Work instructions:
Whenever the word "windowBase" shows up in a line of the data, copy that line.

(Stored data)
-- ==== Sys2Proof/Laws/HostBus.lean ====
section
/-! SUPPORT. What a host access and the resets can do. -/

namespace Sys2Proof.Machine

/-! ### Host access -/

/-- The ways in which a host access can answer with a next state. -/
inductive AccessNext (a : Access) (s t : State) : Prop where
  | rejectedRead (hd : a.dir = .read) (hr : a.isAlignedWord = false ∨ s.rejects (targetOf a.off.toNat) = true)
      (ht : t = s.rejectRead)
  | rejectedWrite (w : Word) (hd : a.dir = .write w)
      (hr : a.isAlignedWord = false ∨ s.rejects (targetOf a.off.toNat) = true) (ht : t = s.rejectWrite)
  | answered (w : Word) (hd : a.dir = .read) (ha : a.isAlignedWord = true)
      (hr : s.rejects (targetOf a.off.toNat) = false) (ht : t = s.answer w)
  | written (w : Word) (hd : a.dir = .write w) (ha : a.isAlignedWord = true)
      (hr : s.rejects (targetOf a.off.toNat) = false) (ht : t = s.writeTarget w (targetOf a.off.toNat))

/-- A read that is not rejected answers a value or is a fault of the model. -/
theorem readTarget_next {s t : State} {x : Target} (h : s.readTarget x = .next t) : ∃ w, t = s.answer w := by
  cases x <;> simp only [State.readTarget, State.readWindow] at h
  case mem i => split at h <;> cases h; exact ⟨_, rfl⟩
  all_goals cases h; exact ⟨_, rfl⟩

/-- The inversion of a host access; the block was not held in reset. -/
theorem hostAccess_next {a : Access} {s t : State} (h : hostAccess a s = .next t) :
    s.rstN = true ∧ AccessNext a s t := by
  cases hrst : s.rstN with
  | false => simp [hostAccess, hrst] at h
  | true =>
    refine ⟨rfl, ?_⟩
    cases hd : a.dir with
    | read =>
      simp only [hostAccess, hrst, hd, hostRead, Bool.not_true] at h
      cases ha : a.isAlignedWord <;> cases hr : s.rejects (targetOf a.off.toNat) <;> simp [ha, hr] at h
      · exact .rejectedRead hd (.inl ha) h.symm
      · exact .rejectedRead hd (.inl ha) h.symm
      · obtain ⟨w, rfl⟩ := readTarget_next h
        exact .answered w hd ha hr rfl
      · exact .rejectedRead hd (.inr hr) h.symm
    | write w =>
      simp only [hostAccess, hrst, hd, hostWrite, Bool.not_true] at h
      cases ha : a.isAlignedWord <;> cases hr : s.rejects (targetOf a.off.toNat) <;> simp [ha, hr] at h
      · exact .rejectedWrite w hd (.inl ha) h.symm
      · exact .rejectedWrite w hd (.inl ha) h.symm
      · exact .written w hd ha hr h.symm
      · exact .rejectedWrite w hd (.inr hr) h.symm

/-- A window write that is not rejected lies in range, and the block is not busy. -/
theorem rejects_mem_false {s : State} {i : Nat} (h : s.rejects (.mem i) = false) :
    s.status.busy = false ∧ i < s.memWords := by
  simpa [State.rejects, Target.blockedWhileBusy, Target.outOfRange] using h

/-! ### Offsets -/

@[simp] theorem targetOf_id : targetOf 0x000 = .id := rfl
@[simp] theorem targetOf_ctrl : targetOf 0x004 = .ctrl := rfl
@[simp] theorem targetOf_status : targetOf 0x008 = .status := rfl
@[simp] theorem targetOf_cmd : targetOf 0x00C = .cmd := rfl
@[simp] theorem targetOf_q : targetOf 0x010 = .q := rfl
@[simp] theorem targetOf_sigma : targetOf 0x014 = .sigma := rfl

theorem targetOf_descBase (k : DescIdx) : targetOf (0x100 + 8 * k.val) = .descBase k := by
  revert k; decide

theorem targetOf_descShape (k : DescIdx) : targetOf (0x104 + 8 * k.val) = .descShape k := by
  revert k; decide

theorem targetOf_window (i : Nat) : targetOf (Config.windowBase + 4 * i) = .mem i := by
  have : (Config.windowBase + 4 * i - Config.windowBase) / 4 = i := by omega
  have hw : Config.windowBase = 0x400000 := rfl
  simp only [targetOf, this]
  iterate 7 rw [if_neg (by omega)]
  rw [if_pos (by omega)]

/-! ### Aligned full-word accesses -/

theorem wordAccess_offset {off : Nat} (h : off < 8388608) : (BitVec.ofNat 23 off).toNat = off := by
  rw [BitVec.toNat_ofNat]; exact Nat.mod_eq_of_lt h

theorem isAlignedWord_wordRead {off : Nat} (h : off < 8388608) (ha : off % 4 = 0) :
    (wordRead off).isAlignedWord = true := by
  simp [Access.isAlignedWord, wordRead, Nat.mod_eq_of_lt h, ha]

theorem isAlignedWord_wordWrite {off : Nat} {w : Word} (h : off < 8388608) (ha : off % 4 = 0) :
    (wordWrite off w).isAlignedWord = true := isAlignedWord_wordRead h ha

/-- An aligned full-word read of an offset whose target is known. -/
theorem hostAccess_wordRead {s : State} {off : Nat} {x : Target} (hr : s.rstN = true) (h : off < 8388608)
    (ha : off % 4 = 0) (hx : targetOf off = x) :
    hostAccess (wordRead off) s = if s.rejects x then .next s.rejectRead else s.readTarget x := by
  have ht : targetOf (wordRead off).off.toNat = x := by rw [← hx]; exact congrArg targetOf (wordAccess_offset h)
  have hd : (wordRead off).dir = .read := rfl
  simp only [hostAccess, hr, hd, hostRead, isAlignedWord_wordRead h ha, ht, Bool.not_true, Bool.false_eq_true, if_false]

/-- An aligned full-word write to an offset whose target is known. -/
theorem hostAccess_wordWrite {s : State} {off : Nat} {w : Word} {x : Target} (hr : s.rstN = true) (h : off < 8388608)
    (ha : off % 4 = 0) (hx : targetOf off = x) :
    hostAccess (wordWrite off w) s =
      if s.rejects x then .next s.rejectWrite else .next (s.writeTarget w x) := by
  have ht : targetOf (wordWrite off w).off.toNat = x := by rw [← hx]; exact congrArg targetOf (wordAccess_offset h)
  have hd : (wordWrite off w).dir = .write w := rfl
  simp only [hostAccess, hr, hd, hostWrite, isAlignedWord_wordWrite h ha, ht, Bool.not_true, Bool.false_eq_true,
    if_false]

/-- The only aligned full-word access to a target with one offset is the one at that offset. -/
theorem access_eq_wordWrite {a : Access} {w : Word} {off : Nat} (hd : a.dir = .write w) (ha : a.isAlignedWord = true)
    (ho : a.off.toNat = off) : a = wordWrite off w := by
  obtain ⟨o, be, dir⟩ := a
  obtain rfl : dir = .write w := hd
  simp only [Access.isAlignedWord, Bool.and_eq_true, beq_iff_eq] at ha
  simp only [wordWrite, ha.2, ← ho, BitVec.ofNat_toNat, BitVec.setWidth_eq]

/-! ### Abort and reset -/

/-- An abort changes operand memory and the counter of free values only. -/
theorem abort_eq (s : State) : s.abort = { s with mem := s.abort.mem, freeCtr := s.abort.freeCtr } := by
  unfold State.abort; split <;> rfl

/-- A soft reset: the registers at their reset values, memory as the abort leaves it. -/
theorem softReset_eq (s : State) : s.softReset =
    { s.resetRegisters with mem := s.softReset.mem, freeCtr := s.softReset.freeCtr } := by
  unfold State.softReset
  split
  · rw [abort_eq s]; rfl
  · rfl

/-- Outside the aborted region an abort leaves every element unchanged. -/
theorem abort_outside {s : State} {fl : Inflight} (hf : s.inflight = some fl) {x : Nat}
    (hx : x < (abortedRegion fl s.memWords).1 ∨
      (abortedRegion fl s.memWords).1 + (abortedRegion fl s.memWords).2 ≤ x) :
    s.abort.mem.read x = s.mem.read x := by
  simp only [State.abort, hf]
  refine Memory.read_writeAll_other _ _ _ fun e he hex => ?_
  have := freeWrites_index he
  omega

/-- Inside the aborted region every element holds a free value. -/
theorem abort_inside {s : State} {fl : Inflight} (hf : s.inflight = some fl) {t : Nat}
    (ht : t < (abortedRegion fl s.memWords).2) :
    s.abort.mem.read ((abortedRegion fl s.memWords).1 + t) = some (Config.unspecifiedElem (s.freeCtr + t)) := by
  simp only [State.abort, hf]
  exact read_freeWrites _ _ _ _ _ ht

end Sys2Proof.Machine
end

Answer section:
theorem targetOf_window (i : Nat) : targetOf (Config.windowBase + 4 * i) = .mem i := by
  have : (Config.windowBase + 4 * i - Config.windowBase) / 4 = i := by omega
  have hw : Config.windowBase = 0x400000 := rfl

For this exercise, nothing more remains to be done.